[Provided information]
-- ==== Sys2Proof/Laws/Modes.lean ====
section
/-! SUPPORT. What the completion checks and the stages of a pattern can do to the part. -/

namespace Sys2Proof.Machine

open Sys2Proof

/-! ## Completion checks (R103, R137, R141) -/

/-- Everything the halting check can do: nothing, or the passage from HALTING to PASSIVE with nothing left
to send. -/
theorem State.checkHalting_cases (s : State) :
    s.checkHalting = s ∨
    (s.mode = .halting ∧ s.headsQuiet = true ∧
      s.checkHalting = { s with mode := .passive, t0 := none }) := by
  unfold State.checkHalting
  split
  · rename_i h
    refine .inr ⟨?_, ?_, rfl⟩ <;> simp_all
  · exact .inl rfl

/-- A wind-down is quiet when nothing is left to send and no RELEASE of its ending waits behind an echo. -/
theorem State.windDownQuiet_iff (s : State) :
    s.windDownQuiet = true ↔ s.headsQuiet = true ∧ ∀ i, s.windDownHeld i = false := by
  have ids (i : Fin 16) : i ∈ loopIds := by revert i; decide
  simp [State.windDownQuiet, ids]

/-- Everything the wind-down check can do: nothing, or the end of a wind-down in TEST mode with nothing
left to send. -/
theorem State.checkWindDown_cases (s : State) :
    s.checkWindDown = s ∨
    (s.mode = .test ∧ s.windDownQuiet = true ∧ ∃ n,
      s.checkWindDown = { s with
        mode := .passive
        pattern := { s.pattern with
          kind := .none, stage := .idle, heldBy := Vector.replicate 16 false }
        notices := s.notices.raise .patternDone none n }) := by
  unfold State.checkWindDown
  split
  · rename_i h
    refine .inr ⟨?_, ?_, _, rfl⟩ <;> simp_all
  · exact .inl rfl

/-! ## Stages (R130, R131) -/

/-- A settlement changes the pattern record alone. -/
theorem State.patternSettle_pattern (s : State) :
    s.patternSettle = { s with pattern := s.patternSettle.pattern } := by
  unfold State.patternSettle State.startInterval
  split <;> (try split) <;> rfl

/-- t differs from s by a drive step and in the pattern record. -/
def State.StageStep (s t : State) : Prop :=
  ∃ u, s.DriveStep u ∧ t = { u with pattern := t.pattern }

/-- A drive step between two changes of the pattern record is a stage step. -/
theorem State.stageStep_of {s u t : State} (p : Pattern)
    (h : State.DriveStep { s with pattern := p } u) (g : t = { u with pattern := t.pattern }) :
    s.StageStep t := by
  refine ⟨{ u with pattern := s.pattern }, ⟨?_, h.2⟩, ?_⟩
  · rw [h.1]
  · rw [g]

/-- Entering a stage that drives a head is a stage step. -/
theorem State.driveStage_stageStep (s : State) (stage : Stage) (k : Fin 16) (a : Action) :
    s.StageStep (s.driveStage stage k a) :=
  State.stageStep_of _ (State.want_driveStep _ k a false) (State.patternSettle_pattern _)

/-- The beginning of a test is a stage step. -/
theorem State.beginTest_stageStep (s : State) (k : Fin 16) : s.StageStep (s.beginTest k) :=
  State.stageStep_of _ (State.want_driveStep _ k _ false) (State.patternSettle_pattern _)

/-- A stage step leaves what a drive step leaves. -/
theorem State.StageStep.unchanged {s t : State} (h : s.StageStep t) :
    t.now = s.now ∧ t.pending = s.pending ∧ t.strap = s.strap ∧ t.mode = s.mode ∧
    t.lock = s.lock ∧ t.t0 = s.t0 ∧ t.general = s.general ∧ t.classes = s.classes ∧
    t.profiles = s.profiles ∧ t.rooms = s.rooms ∧ t.probes = s.probes ∧ t.supply = s.supply ∧
    t.portH = s.portH ∧ t.portM = s.portM ∧ t.rules = s.rules ∧ t.sweep = s.sweep ∧
    t.answer = s.answer ∧ ∀ j, (s.loop j).SameSettings (t.loop j) := by
  obtain ⟨u, d, g⟩ := h
  rw [g]
  exact ⟨d.now, d.pending, d.strap, d.mode, d.lock, d.t0, d.general, d.classes, d.profiles, d.rooms,
    d.probes, d.supply, d.portH, d.portM, d.rules, d.sweep, d.answer, d.2⟩

end Sys2Proof.Machine
end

[Required action]
Exactly as written, reproduce the whole listing.

[Output of the task]
-- ==== Sys2Proof/Laws/Modes.lean ====
section
/-! SUPPORT. What the completion checks and the stages of a pattern can do to the part. -/

namespace Sys2Proof.Machine

open Sys2Proof

/-! ## Completion checks (R103, R137, R141) -/

/-- Everything the halting check can do: nothing, or the passage from HALTING to PASSIVE with nothing left
to send. -/
theorem State.checkHalting_cases (s : State) :
    s.checkHalting = s ∨
    (s.mode = .halting ∧ s.headsQuiet = true ∧
      s.checkHalting = { s with mode := .passive, t0 := none }) := by
  unfold State.checkHalting
  split
  · rename_i h
    refine .inr ⟨?_, ?_, rfl⟩ <;> simp_all
  · exact .inl rfl

/-- A wind-down is quiet when nothing is left to send and no RELEASE of its ending waits behind an echo. -/
theorem State.windDownQuiet_iff (s : State) :
    s.windDownQuiet = true ↔ s.headsQuiet = true ∧ ∀ i, s.windDownHeld i = false := by
  have ids (i : Fin 16) : i ∈ loopIds := by revert i; decide
  simp [State.windDownQuiet, ids]

/-- Everything the wind-down check can do: nothing, or the end of a wind-down in TEST mode with nothing
left to send. -/
theorem State.checkWindDown_cases (s : State) :
    s.checkWindDown = s ∨
    (s.mode = .test ∧ s.windDownQuiet = true ∧ ∃ n,
      s.checkWindDown = { s with
        mode := .passive
        pattern := { s.pattern with
          kind := .none, stage := .idle, heldBy := Vector.replicate 16 false }
        notices := s.notices.raise .patternDone none n }) := by
  unfold State.checkWindDown
  split
  · rename_i h
    refine .inr ⟨?_, ?_, _, rfl⟩ <;> simp_all
  · exact .inl rfl

/-! ## Stages (R130, R131) -/

/-- A settlement changes the pattern record alone. -/
theorem State.patternSettle_pattern (s : State) :
    s.patternSettle = { s with pattern := s.patternSettle.pattern } := by
  unfold State.patternSettle State.startInterval
  split <;> (try split) <;> rfl

/-- t differs from s by a drive step and in the pattern record. -/
def State.StageStep (s t : State) : Prop :=
  ∃ u, s.DriveStep u ∧ t = { u with pattern := t.pattern }

/-- A drive step between two changes of the pattern record is a stage step. -/
theorem State.stageStep_of {s u t : State} (p : Pattern)
    (h : State.DriveStep { s with pattern := p } u) (g : t = { u with pattern := t.pattern }) :
    s.StageStep t := by
  refine ⟨{ u with pattern := s.pattern }, ⟨?_, h.2⟩, ?_⟩
  · rw [h.1]
  · rw [g]

/-- Entering a stage that drives a head is a stage step. -/
theorem State.driveStage_stageStep (s : State) (stage : Stage) (k : Fin 16) (a : Action) :
    s.StageStep (s.driveStage stage k a) :=
  State.stageStep_of _ (State.want_driveStep _ k a false) (State.patternSettle_pattern _)

/-- The beginning of a test is a stage step. -/
theorem State.beginTest_stageStep (s : State) (k : Fin 16) : s.StageStep (s.beginTest k) :=
  State.stageStep_of _ (State.want_driveStep _ k _ false) (State.patternSettle_pattern _)

/-- A stage step leaves what a drive step leaves. -/
theorem State.StageStep.unchanged {s t : State} (h : s.StageStep t) :
    t.now = s.now ∧ t.pending = s.pending ∧ t.strap = s.strap ∧ t.mode = s.mode ∧
    t.lock = s.lock ∧ t.t0 = s.t0 ∧ t.general = s.general ∧ t.classes = s.classes ∧
    t.profiles = s.profiles ∧ t.rooms = s.rooms ∧ t.probes = s.probes ∧ t.supply = s.supply ∧
    t.portH = s.portH ∧ t.portM = s.portM ∧ t.rules = s.rules ∧ t.sweep = s.sweep ∧
    t.answer = s.answer ∧ ∀ j, (s.loop j).SameSettings (t.loop j) := by
  obtain ⟨u, d, g⟩ := h
  rw [g]
  exact ⟨d.now, d.pending, d.strap, d.mode, d.lock, d.t0, d.general, d.classes, d.profiles, d.rooms,
    d.probes, d.supply, d.portH, d.portM, d.rules, d.sweep, d.answer, d.2⟩

end Sys2Proof.Machine
end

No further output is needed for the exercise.